The approval from the Ethics panel has been central to Roskam’s explanation for taking the free trip to a place he never before had visited. Roskam and his wife, Elizabeth traveled to Taiwan at a time their daughter Gracey, was teaching there; they did visit her at her school. The matter was referred to the committee by the independent and nonpartisan Office of Congressional Ethics (OCE), which concluded earlier this year there was “substantial reason to believe” that Roskam accepted payment for the trip “from an impermissible source” — the Taiwan government, using the university as a stand-in.

While Roskam cooperated fully with the probe, the university and Taiwan’s de facto embassy in Washington — the Taipei Economic and Cultural Representative Office, known as TECRO — would comply with committee requests for information, the report said. Roskam’s communications director, Stephanie Kittredge, said in a statement, “The House Ethics Committee’s unanimous, bipartisan vote to close this case without finding any wrongdoing confirms what Rep. Roskam has said all along—that he and his staff have complied with all laws, rules, and procedures related to privately sponsored travel.

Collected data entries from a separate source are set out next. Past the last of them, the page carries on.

-- ==== Sys2Proof/Machine/Xlat.lean ====
section
/-! DEFINITION. Translation, host and peers: the driver's commands, range registers and the context table, the SRAM division,
the host's apertures and its coherent link, and the links to other chips (17_translation_outside R359 to R383). -/

namespace Sys2Proof.Machine

/-- A request of the physical function; while it is frozen, its requests are completed with completer abort (R342). -/
def pfRequest (s : State) (f : State → State) : Host.Outcome State Fault Refusal :=
  if s.flt.frozenFns.contains 0 then .next (s.setEnv { s.env with aborted := true })
  else .next (f (s.setEnv { s.env with aborted := false }))

/-- A request of a host function; while it is frozen, its requests are completed with completer abort (R342). -/
def fnRequest (fn : Nat) (s : State) (f : State → State) : Host.Outcome State Fault Refusal :=
  if s.flt.frozenFns.contains fn then .next (s.setEnv { s.env with aborted := true })
  else .next (f (s.setEnv { s.env with aborted := false }))

/-! ## What a page of an aperture access finds (R361, R374) -/

/-- A byte of M, a page that is held back, a missing mapping, or a violation. -/
inductive ApPage | key (k : Nat) | wait (ia : Nat) | miss (ia : Nat) | bad (c : Cause)
  deriving DecidableEq, Repr

/-- The translation of an aperture access that has passed its range check. -/
def State.apLeaf (s : State) (ia : Nat) (write : Bool) : ApPage :=
  if s.heldIa ia then .wait ia
  else match s.stage2 ia with
    | .missing | .malformed => .miss ia
    | .leaf pa wp _ _ =>
      if write && wp then .bad .prot
      else if !s.ownChip pa || Config.hostWindow ≤ localOf pa then .bad .isolation
      else .key (localOf pa)

def State.apPage (s : State) (ctx va : Nat) (write : Bool) : ApPage :=
  if dieBase ≤ va then .bad .range
  else match s.stage1 ctx va with
  | none => .bad .range
  | some (r, ia) => if (write && !rightW r) || (!write && !rightR r) then .bad .prot else s.apLeaf ia write

/-- A violation of a host function: the record, the freeze and the completer abort (R342). -/
def apViolation (fn ctx va : Nat) (c : Cause) (s : State) : State :=
  (s.bump.addRecord (s.masterRecord ctx c va (masterWord 2 fn))).freezeFn fn

/-- An aperture access waits for the driver. -/
def apMiss (fn va ia : Nat) (write : Bool) (s : State) : State :=
  let (s1, tag) := s.pageMiss ia write.toNat
  let note (p : PageReq) : PageReq := if p.tag = tag ∧ !p.fns.contains (fn, va) then { p with fns := p.fns ++ [(fn, va)] } else p
  s1.setQs { s1.qs with pages := s1.qs.pages.map note }

def State.pushIn (s : State) (e : InEntry) : State := s.setQs { s.qs with inb := s.qs.inb ++ [e] }

/-- Tries a waiting entry of I(r) again: its range check stands, and its translation is made now (R361, R374). -/
def retryEntry (s : State) (e : InEntry) : State :=
  match e.wait with
  | none => s.pushIn e
  | some (fn, va) => match s.apLeaf e.key true with
    | .key k => s.pushIn { e with key := k, wait := none }
    | .wait _ => s.pushIn e
    | .miss ia => (apMiss fn va ia true s).pushIn e
    | .bad c => apViolation fn (e.ctx.getD 0) va c s

/-- Whatever waited for a page or for what held one back is tried again: posted writes in their places, and STATUS words. -/
def State.retryWaiting (s : State) : State :=
  (s.qs.inb.foldl retryEntry (s.setQs { s.qs with inb := [] })).flushPosts

/-- BIAS_FLIP: the unit's flip takes place in one step. -/
def execBiasFlip (u : UnitRef) (s : State) : Host.Outcome State Fault Refusal :=
  match s.qs.flips.find? fun f => f.unit == u with
  | none => .next s
  | some f =>
    let s1 := (s.setBias f.page f.toDev).setQs { (s.setBias f.page f.toDev).qs with flips := s.qs.flips.filter (· != f) }
    .next ((s1.mapSeq u fun q => match q.park with
      | .flips l => { q with park := .flips (assign f.lane (some 0) l) }
      | _ => q).retryWaiting)

/-! ## RESOLVE (R341, R366) -/

/-- Lanes that wait for a page try again, or fail with PAGE. -/
def answerLanes (tag : Nat) (ok : Bool) (s : State) : State :=
  s.qs.accs.foldl (fun t a => a.lanes.zipIdx.foldl (fun t p =>
    if p.1.st = .page tag then
      (if ok then t.mapLane a.id p.2 fun y => { y with st := .todo } else t.failLane a p.2 .page)
    else t) t) s

/-- A frame that waits for a page: ready, or given its PAGE record. -/
def answerFrame (ok : Bool) (s : State) (f : FrameInfo) : State :=
  if ok then
    match f.upper with
    | some u => s.restoreUpper f u f.built
    | none => s.markFrame f fun g => { g with pageTag := none, ready := true }
  else
    let i := { f.why with final := true }
    let s1 := s.markFrame f fun g => { g with pageTag := none, faulted := true, ready := false, why := i }
    let what := match f.upper, f.block.bind s.blk? with
      | some u, _ => whatWord .page (s.infoGrade i) u.rank true
      | none, some _ => whatWord .page (s.infoGrade i) i.unit.rank false
      | none, none => 0
    let s2 := match s1.flt.frames.find? fun g => g.fid == f.fid && g.ctx == f.ctx with
      | some g => s1.patchHeader g 44 what
      | none => s1
    match f.upper, f.block.bind s.blk? with
    | some u, _ => s2.addRecord (s2.upperRecord u i (some f.fid))
    | none, some x => s2.addRecord (s2.blockRecord x i (some f.fid))
    | none, none => s2

/-- The aperture accesses that wait for an unmappable page freeze their functions (R374). -/
def refuseFns (p : PageReq) (s : State) : State :=
  p.fns.foldl (fun t q => (t.bump.addRecord (t.masterRecord p.ctx .page q.2 (masterWord 2 q.1))).freezeFn q.1) s

/-- The driver's answer to a page request. -/
def answerPage (p : PageReq) (ok : Bool) (s : State) : State :=
  let s1 := s.setQs { s.qs with pages := s.qs.pages.filter fun q => q.tag != p.tag }
  let s2 := (answerLanes p.tag ok s1).answerCmds p.tag ok
  let s3 := (s2.flt.frames.filter fun f => f.pageTag == some p.tag).foldl (answerFrame ok) s2
  if ok then s3.retryWaiting
  else
    let stopping (x : Blk) (i : FaultInfo) : Bool := i.cause == .page && s.pageTagOf x.ctx i.addr == some p.tag
    let s4 := s3.setBlks (s3.blks.map fun x => { x with stop := x.stop.map fun i => if stopping x i then { i with final := true } else i })
    let s5 := s4.setQs { s4.qs with inb := s4.qs.inb.filter fun e => !(e.wait.isSome && e.key / 65536 == p.page) }
    (((refuseFns p s5).refuseFrames p.page).refuseRecords p.page).refusePosts p.page
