-- ==== Sys2Proof/Certificates/Slice0/Forms.lean ====
section
/-! DEFINITION. The tables and conditions that the statements use: what each instruction that computes lane by lane reads and
gives (05_integer R98 to R104, 06_float R121 to R130, 07_narrow R143 to R147). -/

namespace Sys2Proof.Machine

/-- An instruction that computes lane by lane: its destination and width, its predicate, its sources with how each is read, and
from the numbers read the result, the flags and the carry. -/
structure LaneForm where
  out : Out
  wide : Bool
  pred : Nat
  srcs : List (Src × As)
  value : List Nat → Nat
  flags : List Nat → Nat := fun _ => 0
  carryTo : Nat := 7
  carry : List Nat → Option Bool := fun _ => none

/-- An integer result: exact, clamped where asked, modulo 2^w (R98). -/
def LaneForm.int (o : Out) (p : Nat) (t : Sys2Proof.ITy) (sat : Bool) (srcs : List (Src × As)) (x : List Nat → Int) : LaneForm :=
  { out := o, wide := t.wide, pred := p, srcs := srcs, value := fun ns => wrapInt t.bits (satInt t sat (x ns)) }

/-- A comparison gives 1 or 0 (R98). -/
def LaneForm.cmp (o : Out) (p : Nat) (t : Sys2Proof.ITy) (a b : Src) (r : Int → Int → Bool) : LaneForm :=
  { out := o, wide := t.wide && (match o.dst with | .pred _ => false | _ => true), pred := p, srcs := [(a, .int t), (b, .int t)]
    value := fun ns => if r (ITy.val t (arg ns 0)) (ITy.val t (arg ns 1)) then 1 else 0 }

/-- The V-format integer instructions that no other lane takes part in (R98 to R102). -/
def integerForm : Instr → Option LaneForm
  | .add o p t s a b => some (.int o p t s [(a, .int t), (b, .int t)] fun ns => ITy.val t (arg ns 0) + ITy.val t (arg ns 1))
  | .sub o p t s a b => some (.int o p t s [(a, .int t), (b, .int t)] fun ns => ITy.val t (arg ns 0) - ITy.val t (arg ns 1))
  | .mul o p t s a b => some (.int o p t s [(a, .int t), (b, .int t)] fun ns => ITy.val t (arg ns 0) * ITy.val t (arg ns 1))
  | .mulhi o p t a b =>
      some (.int o p t false [(a, .int t), (b, .int t)] fun ns => ITy.val t (arg ns 0) * ITy.val t (arg ns 1) / (2 : Int) ^ t.bits)
  | .mad o p t s a b c =>
      some (.int o p t s [(a, .int t), (b, .int t), (c, .int t)] fun ns =>
        ITy.val t (arg ns 0) * ITy.val t (arg ns 1) + ITy.val t (arg ns 2))
  | .div o p t a b => some (.int o p t false [(a, .int t), (b, .int t)] fun ns =>
      if arg ns 1 = 0 then 2 ^ t.bits - 1 else (ITy.val t (arg ns 0)).tdiv (ITy.val t (arg ns 1)))
  | .rem o p t a b => some (.int o p t false [(a, .int t), (b, .int t)] fun ns =>
      if arg ns 1 = 0 then ITy.val t (arg ns 0) else (ITy.val t (arg ns 0)).tmod (ITy.val t (arg ns 1)))
  | .min o p t a b => some (.int o p t false [(a, .int t), (b, .int t)] fun ns => min (ITy.val t (arg ns 0)) (ITy.val t (arg ns 1)))
  | .max o p t a b => some (.int o p t false [(a, .int t), (b, .int t)] fun ns => max (ITy.val t (arg ns 0)) (ITy.val t (arg ns 1)))
  | .abs o p t s a => some (.int o p t s [(a, .int t)] fun ns => |ITy.val t (arg ns 0)|)
  | .neg o p t s a => some (.int o p t s [(a, .int t)] fun ns => -ITy.val t (arg ns 0))
  | .and o p t a b => some (.int o p t false [(a, .int t), (b, .int t)] fun ns => (arg ns 0 &&& arg ns 1 : Nat))
  | .or o p t a b => some (.int o p t false [(a, .int t), (b, .int t)] fun ns => (arg ns 0 ||| arg ns 1 : Nat))
  | .xor o p t a b => some (.int o p t false [(a, .int t), (b, .int t)] fun ns => (arg ns 0 ^^^ arg ns 1 : Nat))
  | .andn o p t a b => some (.int o p t false [(a, .int t), (b, .int t)] fun ns => (arg ns 0 &&& (2 ^ t.bits - 1 - arg ns 1) : Nat))
  | .not o p t a => some (.int o p t false [(a, .int t)] fun ns => (2 ^ t.bits - 1 - arg ns 0 : Nat))
  | .shl o p t s a b => some (.int o p t s [(a, .int t), (b, .w32)] fun ns => ITy.val t (arg ns 0) * (2 : Int) ^ min (arg ns 1) 128)
  | .shr o p t a b => some (.int o p t false [(a, .int t), (b, .w32)] fun ns => (arg ns 0 / 2 ^ min (arg ns 1) t.bits : Nat))
  | .sar o p t a b =>
      some (.int o p t false [(a, .int t), (b, .w32)] fun ns => signedOf t.bits (arg ns 0) / (2 : Int) ^ min (arg ns 1) (t.bits - 1))
  | .rot o p t a b => some (.int o p t false [(a, .int t), (b, .w32)] fun ns => rotLeft t.bits (arg ns 0) (arg ns 1))
  | .clz o p t a => some (.int o p t false [(a, .int t)] fun ns => leadingZeros t.bits (arg ns 0))
  | .popc o p t a => some (.int o p t false [(a, .int t)] fun ns => popCount t.bits (arg ns 0))
  | .brev o p t a => some (.int o p t false [(a, .int t)] fun ns => bitReverse t.bits (arg ns 0))
  | .bfx o p t a b => some (.int o p t false [(a, .int t), (b, .w32)] fun ns => bitExtract t (arg ns 0) (arg ns 1))
  | .bfi o p t a b c =>
      some (.int o p t false [(a, .int t), (b, .int t), (c, .w32)] fun ns => bitInsert t.bits (arg ns 0) (arg ns 1) (arg ns 2))
  | .ext o p t a b => some (.int o p t false [(a, .int t), (b, .w32)] fun ns => extendAt t (arg ns 0) (arg ns 1))
  | .csel o p t a b c =>
      some (.int o p t false [(a, .int t), (b, .int t), (.pred c, .w32)] fun ns => if arg ns 2 ≠ 0 then arg ns 0 else arg ns 1)
  | .mov o p t a => some (.int o p t false [(a, .int t)] fun ns => arg ns 0)
  | .lea o p t a b c =>
      some { out := o, wide := true, pred := p, srcs := [(a, baseAs t), (b, .int t), (c, .w32)]
             value := fun ns => wrapInt 64 ((arg ns 0 : Int) + ITy.val t (arg ns 1) * (2 : Int) ^ (arg ns 2 % 64)) }
  | .addc o p t a b q =>
      some { out := o, wide := t.wide, pred := p, srcs := [(a, .int t), (b, .int t), (.pred q, .w32)]
             value := fun ns => wrapInt t.bits ((arg ns 0 : Int) + arg ns 1 + arg ns 2)
             carryTo := q, carry := fun ns => some (decide ((2 : Int) ^ t.bits ≤ (arg ns 0 : Int) + arg ns 1 + arg ns 2)) }
  | .subb o p t a b q =>
      some { out := o, wide := t.wide, pred := p, srcs := [(a, .int t), (b, .int t), (.pred q, .w32)]
             value := fun ns => wrapInt t.bits ((arg ns 0 : Int) - arg ns 1 - arg ns 2)
             carryTo := q, carry := fun ns => some (decide ((arg ns 0 : Int) - arg ns 1 - arg ns 2 < 0)) }
  | .cmpEq o p t a b => some (.cmp o p t a b fun x y => decide (x = y))
  | .cmpNe o p t a b => some (.cmp o p t a b fun x y => decide (x ≠ y))
  | .cmpLt o p t a b => some (.cmp o p t a b fun x y => decide (x < y))
  | .cmpLe o p t a b => some (.cmp o p t a b fun x y => decide (x ≤ y))
  | .cmpGt o p t a b => some (.cmp o p t a b fun x y => decide (x > y))
  | .cmpGe o p t a b => some (.cmp o p t a b fun x y => decide (x ≥ y))
  | _ => none
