-- ==== Sys2Proof/Laws/Coding.lean ====
section
/-! SUPPORT. For each shape of word: the fields the encoder fills fit their places and the shape's decoder reads the
instruction back (R44 to R51); for each range of opcodes, the decoder that `decode` takes. -/

namespace Sys2Proof

set_option Elab.async false

@[simp] theorem Bool.toNat_beq_one (b : Bool) : (b.toNat == 1) = b := by cases b <;> rfl
theorem Bool.toNat_lt_two (b : Bool) : b.toNat < 2 := by cases b <;> decide

theorem Out.code_lt_of_isVec {o : Out} (h : o.isVec = true) : o.dst.code < 1024 := by
  obtain ⟨d, n⟩ := o
  cases d <;> simp_all [Out.isVec, Dst.code]
  omega

theorem vecOutF_code {o : Out} (h : o.isVec = true) : vecOutF o.dst.code o.nwb.toNat = .ok o := by
  obtain ⟨d, n⟩ := o
  cases d <;> simp_all [Out.isVec, Dst.code, vecOutF]

theorem quadOk_lt {n : Nat} (h : quadOk n = true) : n < 2048 := by
  simp [quadOk] at h; omega

theorem predF_code {p : Nat} (h : p < 8) : predF (0x500 + p) = .ok p := by interval_cases p <;> rfl
theorem tileF_code {p : Nat} (h : p < 8) : tileF (0x700 + p) = .ok p := by interval_cases p <;> rfl
theorem handleF_code {p : Nat} (h : p < 32) : handleF (0x720 + p) = .ok p := by interval_cases p <;> rfl
theorem predDstF_code {p : Nat} (h : p < 7) : predDstF (704 + p) = .ok p := by interval_cases p <;> rfl
theorem FTy.code_div (t : FTy) : t.code / 16 = 0 := by cases t <;> rfl
theorem FTy.code_mod (t : FTy) : t.code % 16 = t.code := by cases t <;> rfl
theorem ITy.code_div (t : ITy) : t.code / 16 = 0 := by cases t <;> rfl
theorem ITy.code_mod (t : ITy) : t.code % 16 = t.code := by cases t <;> rfl
theorem six_add (w : Bool) : ((6 + w.toNat == 6 || 6 + w.toNat == 7) = true) ∧ (6 + w.toNat == 7) = w := by cases w <;> decide

theorem vWordF_fits {opc : Nat} {o : Out} {p : Nat} {m : FMod} {a b c ty : Nat} (hopc : opc < 512) (ho : o.dst.code < 1024) (hp : p < 8)
    (ha : a < 2048) (hb : b < 2048) (hc : c < 2048) (ht : ty < 16) : (vWordF opc o p m a b c ty).fits :=
  ⟨hopc, ho, Bool.toNat_lt_two _, ha, hb, hc, hp, Bool.toNat_lt_two _, RM.code_lt _, Bool.toNat_lt_two _, ht⟩

theorem vWord_fits {opc : Nat} {o : Out} {p : Nat} {a b c ty : Nat} (hopc : opc < 512) (ho : o.dst.code < 1024) (hp : p < 8)
    (ha : a < 2048) (hb : b < 2048) (hc : c < 2048) (ht : ty < 16) : (vWord opc o p a b c ty).fits :=
  ⟨hopc, ho, Bool.toNat_lt_two _, ha, hb, hc, hp, (by decide : (0:Nat) < 2), (by decide : (0:Nat) < 4), (by decide : (0:Nat) < 2), ht⟩

theorem Scope.code_lt_eight (x : Scope) : x.code < 8 := by cases x <;> decide
theorem MTy.code_lt (t : MTy) : t.code < 16 := by rcases t with (_ | _ | _ | _) | (_ | _) | (_ | _ | _) | _ <;> decide
theorem CKind.code_lt (x : CKind) : x.code < 4 := by cases x <;> decide
theorem vregF_code {n : Nat} (h : n < 640) : vregF n = .ok n := by simp [vregF, srcOf, h]
theorem crnKnown_lt {n : Nat} (h : crnKnown n = true) : n < 4096 := by
  simp [crnKnown] at h; omega
theorem twelve_add (w : Bool) : ((12 + 2 * w.toNat == 12 || 12 + 2 * w.toNat == 14) = true) ∧ (12 + 2 * w.toNat == 14) = w := by
  cases w <;> decide
theorem scan_fn (op : ScanOp) (x u : Bool) : op.code + 8 * x.toNat + 16 * u.toNat < 2048 ∧
    op.code + 8 * x.toNat + 16 * u.toNat < 32 ∧ scanOpF ((op.code + 8 * x.toNat + 16 * u.toNat) % 8) = .ok op ∧
    ((op.code + 8 * x.toNat + 16 * u.toNat) / 8 % 2 == 1) = x ∧ ((op.code + 8 * x.toNat + 16 * u.toNat) / 16 == 1) = u := by
  cases op <;> cases x <;> cases u <;> decide
theorem tagCode_lt {g : Option Nat} (h : tagOk g = true) : tagCode g < 8 := by
  cases g <;> simp_all [tagOk, tagCode]; omega
theorem tagCode_mod {g : Option Nat} (h : tagOk g = true) : tagCode g % 8 = tagCode g := Nat.mod_eq_of_lt (tagCode_lt h)
theorem tag_fn {g : Option Nat} (h : tagOk g = true) (u : Bool) : tagCode g + 8 * u.toNat < 16 ∧
    tagF ((tagCode g + 8 * u.toNat) % 8) = .ok g ∧ ((tagCode g + 8 * u.toNat) / 8 == 1) = u := by
  have := tagCode_lt h
  have e : (tagCode g + 8 * u.toNat) % 8 = tagCode g := by omega
  refine ⟨by have := Bool.toNat_lt_two u; omega, by rw [e]; exact tagF_code g h, ?_⟩
  have e : (tagCode g + 8 * u.toNat) / 8 = u.toNat := by omega
  rw [e]; simp
theorem mload_fn (t : MTy) {i : Nat} (h : i < 8) : t.code + 16 * i < 128 ∧ mtyF ((t.code + 16 * i) % 16) = .ok t ∧ (t.code + 16 * i) / 16 = i := by
  have := MTy.code_lt t
  have e : (t.code + 16 * i) % 16 = t.code := by omega
  exact ⟨by omega, by rw [e]; simp, by omega⟩
theorem bar_fn (g : Bool) {n : Nat} (h : n < 16) : barFn g n < 32 ∧ (barFn g n % 2 == 1) = g ∧ barFn g n / 2 = n := by
  unfold barFn
  cases g <;> simp <;> omega
theorem cnt_fn (x : CKind) : 1 + 4 * x.code < 16 ∧ (1 + 4 * x.code) % 4 = 1 ∧ ckindOf ((1 + 4 * x.code) / 4) = x := by
  cases x <;> decide
theorem bstat_fn (u : Bool) : ((1 + 2 * u.toNat == 0 || 1 + 2 * u.toNat == 1 || 1 + 2 * u.toNat == 3) = true) ∧ (1 + 2 * u.toNat == 0) = false ∧
    (1 + 2 * u.toNat == 3) = u := by cases u <;> decide
theorem crest_fn {n : Nat} (u : Bool) (h : n < 16) : n + 16 * u.toNat < 32 ∧ (n + 16 * u.toNat) % 16 = n ∧ ((n + 16 * u.toNat) / 16 == 1) = u := by
  cases u <;> simp <;> omega

theorem kWord_fits {opc : Nat} {o : Out} {a b c fn : Nat} (hopc : opc < 512) (ho : o.dst.code < 1024) (ha : a < 2048) (hb : b < 2048)
    (hc : c < 2048) (hf : fn < 2048) : (kWord opc o a b c fn).fits := ⟨hopc, ho, Bool.toNat_lt_two _, ha, hb, hc, hf⟩
theorem kWord0_fits {opc a b c fn : Nat} (hopc : opc < 512) (ha : a < 2048) (hb : b < 2048)
    (hc : c < 2048) (hf : fn < 2048) : (kWord0 opc a b c fn).fits := ⟨hopc, (by decide : (0 : Nat) < 1024), (by decide : (0 : Nat) < 2), ha, hb, hc, hf⟩
theorem iWord_fits {opc : Nat} {o : Out} {a x : Nat} (hopc : opc < 512) (ho : o.dst.code < 1024) (ha : a < 2048) (hx : x < 2 ^ 32) :
    (iWord opc o a x).fits := ⟨hopc, ho, Bool.toNat_lt_two _, ha, (by decide : (0 : Nat) < 2), hx⟩
theorem cWord_fits {opc : Nat} {sc : Scope} {n a t j : Nat} (hopc : opc < 512) (hs : sc.code < 8) (hn : n < 2) (ha : a < 2048) (ht : t < 2 ^ 20)
    (hj : j < 2 ^ 16) : (cWord opc sc n a t j).fits := ⟨hopc, hs, hn, ha, ht, hj, (by decide : (0 : Nat) < 16)⟩
theorem sWord_fits {opc d n a x : Nat} (hopc : opc < 512) (hd : d < 1024) (hn : n < 4096) (ha : a < 2048) (hx : x < 2 ^ 22) :
    (sWord opc d n a x).fits := ⟨hopc, hd, hn, ha, hx⟩

theorem MTy.code_mod (t : MTy) : t.code % 16 = t.code := Nat.mod_eq_of_lt (MTy.code_lt t)
theorem tag_fn0 {g : Option Nat} (h : tagOk g = true) : tagCode g < 16 ∧ tagCode g / 8 = 0 := by
  have := tagCode_lt h; omega
theorem tag_fn1 {g : Option Nat} (h : tagOk g = true) : tagCode g + 8 < 16 ∧ (tagCode g + 8) / 8 = 1 := by
  have := tagCode_lt h; omega
theorem quadOk_lt_dst {n : Nat} (h : quadOk n = true) : n < 1024 := by
  simp [quadOk] at h; omega
theorem srcOf_tile {n : Nat} (h : n < 8) : srcOf (0x700 + n) = some (.tile n) := srcOf_code (.tile n) (by simp [Src.inRange, h])
theorem srcOf_handle {n : Nat} (h : n < 32) : srcOf (0x720 + n) = some (.handle n) := srcOf_code (.handle n) (by simp [Src.inRange, h])
theorem srcOf_vreg {n : Nat} (h : n < 640) : srcOf n = some (.vreg n) := if_pos h

theorem intUn_ok {mk : Out → Nat → ITy → Src → Instr} {opc : Nat} {o : Out} {p : Nat} {t : ITy} {a : Src} (k : opc < 512)
    (h : (o.accepts t.wide false && decide (p < 8) && a.isArith t.wide) = true) :
    (vWord opc o p a.code 0 0 t.code).fits ∧ VWord.intUn mk (vWord opc o p a.code 0 0 t.code) = .ok (mk o p t a) := by
  simp only [Bool.and_eq_true, Bool.or_eq_true, decide_eq_true_eq, beq_iff_eq] at h
  obtain ⟨⟨h0, h1⟩, h2⟩ := h
  refine ⟨vWord_fits k (Dst.code_lt h0) h1 (Src.code_lt _ (Src.inRange_of_isArith h2)) (by decide) (by decide) (by have := ITy.code_lt t; omega), ?_⟩
  simp [VWord.intUn, vWord, zeroF, need, bind, Except.bind, outF_code h0, srcF_arith h2, VWord.plain]


theorem intUnSat_ok {mk : Out → Nat → ITy → Bool → Src → Instr} {opc : Nat} {o : Out} {p : Nat} {t : ITy} {s : Bool} {a : Src} (k : opc < 512)
    (h : (o.accepts t.wide false && decide (p < 8) && a.isArith t.wide) = true) :
    (vWordF opc o p ⟨.rne, false, s⟩ a.code 0 0 t.code).fits ∧ VWord.intUnSat false mk (vWordF opc o p ⟨.rne, false, s⟩ a.code 0 0 t.code) = .ok (mk o p t s a) := by
  simp only [Bool.and_eq_true, Bool.or_eq_true, decide_eq_true_eq, beq_iff_eq] at h
  obtain ⟨⟨h0, h1⟩, h2⟩ := h
  refine ⟨vWordF_fits k (Dst.code_lt h0) h1 (Src.code_lt _ (Src.inRange_of_isArith h2)) (by decide) (by decide) (by have := ITy.code_lt t; omega), ?_⟩
  simp [VWord.intUnSat, vWordF, zeroF, need, bind, Except.bind, outF_code h0, srcF_arith h2, RM.code]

“Early in the process, Rep. Roskam voluntarily released all of the documents related to this review so that anyone could examine the matter themselves. Rep. Roskam appreciates the thorough and objective work by the Ethics Committee and staff in further considering, and closing, this matter. “Our office will continue to work with the Ethics Committee to ensure that our travel review procedures go above and beyond the specific requirements of the law and to ensure that those best practices can extend to all House offices in their officially connected travel,” she said.